_The task_
Below are the records; copy every line in them that holds the string "setOf".

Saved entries
-- Opening Marker --

-- ==== Sys2Proof/Laws/FrameRate.lean ====
section
/-! SUPPORT. What each operation of Machine/Rate.lean may change. -/

namespace Sys2Proof.Machine
open Sys2Proof

theorem Dev.onAcb_tame {ps : Nat} {B X : Dev} (hsub : setOf [.codec] ||| ps = ps)
    (hbase : Dev.Tame ps B X) (e : Nat) (f : Allow → Allow) : Dev.Tame ps B (Dev.onAcb X e f) := by
  refine Dev.Tame.next ?_ hsub hbase
  unfold Dev.onAcb
  refine Dev.onCodec_tame (by decide) ?_ ..
  exact Dev.Tame.refl _ _

theorem Dev.countClamp_tame {ps : Nat} {B X : Dev} (hsub : setOf [.feat 0x14] ||| ps = ps)
    (hbase : Dev.Tame ps B X) (e : Nat) (changed : Bool) : Dev.Tame ps B (Dev.countClamp X e changed) := by
  refine Dev.Tame.next ?_ hsub hbase
  unfold Dev.countClamp
  refine Dev.tame_ite ?_ ?_
  · refine Dev.bump_tame (by decide) ?_
    exact Dev.Tame.refl _ _
  · exact Dev.Tame.refl _ _

theorem Dev.allowUnit_tame {ps : Nat} {B X : Dev} (hsub : setOf [.caps, .codec] ||| ps = ps)
    (hbase : Dev.Tame ps B X) (r : BandRef) : Dev.Tame ps B (Dev.allowUnit X r) := by
  refine Dev.Tame.next ?_ hsub hbase
  unfold Dev.allowUnit
  split
  · exact Dev.Tame.refl _ _
  · dsimp only
    refine Dev.tame_ite ?_ ?_
    · refine Dev.onAcb_tame (by decide) ?_ ..
      refine Dev.modBand_tame (by decide) ?_ ..
      exact Dev.Tame.refl _ _
    · refine Dev.onAcb_tame (by decide) ?_ ..
      refine Dev.modTile_tame (by decide) ?_ ..
      refine Dev.modBand_tame (by decide) ?_ ..
      exact Dev.Tame.refl _ _

theorem Dev.allowSet_tame {ps : Nat} {B X : Dev} (hsub : setOf [.caps, .codec, .feat 0x14] ||| ps = ps)
    (hbase : Dev.Tame ps B X) (r : BandRef) (req : Option Nat) : Dev.Tame ps B (Dev.allowSet X r req) := by
  refine Dev.Tame.next ?_ hsub hbase
  unfold Dev.allowSet
  split
  · exact Dev.Tame.refl _ _
  · refine Dev.tame_ite ?_ ?_
    · exact Dev.Tame.refl _ _
    · dsimp only
      refine Dev.countClamp_tame (by decide) ?_ ..
      refine Dev.onAcb_tame (by decide) ?_ ..
      refine Dev.modBand_tame (by decide) ?_ ..
      exact Dev.Tame.refl _ _

end Sys2Proof.Machine
end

-- Closing Marker --

_Solved exercise_
theorem Dev.onAcb_tame {ps : Nat} {B X : Dev} (hsub : setOf [.codec] ||| ps = ps)
theorem Dev.countClamp_tame {ps : Nat} {B X : Dev} (hsub : setOf [.feat 0x14] ||| ps = ps)
theorem Dev.allowUnit_tame {ps : Nat} {B X : Dev} (hsub : setOf [.caps, .codec] ||| ps = ps)
theorem Dev.allowSet_tame {ps : Nat} {B X : Dev} (hsub : setOf [.caps, .codec, .feat 0x14] ||| ps = ps)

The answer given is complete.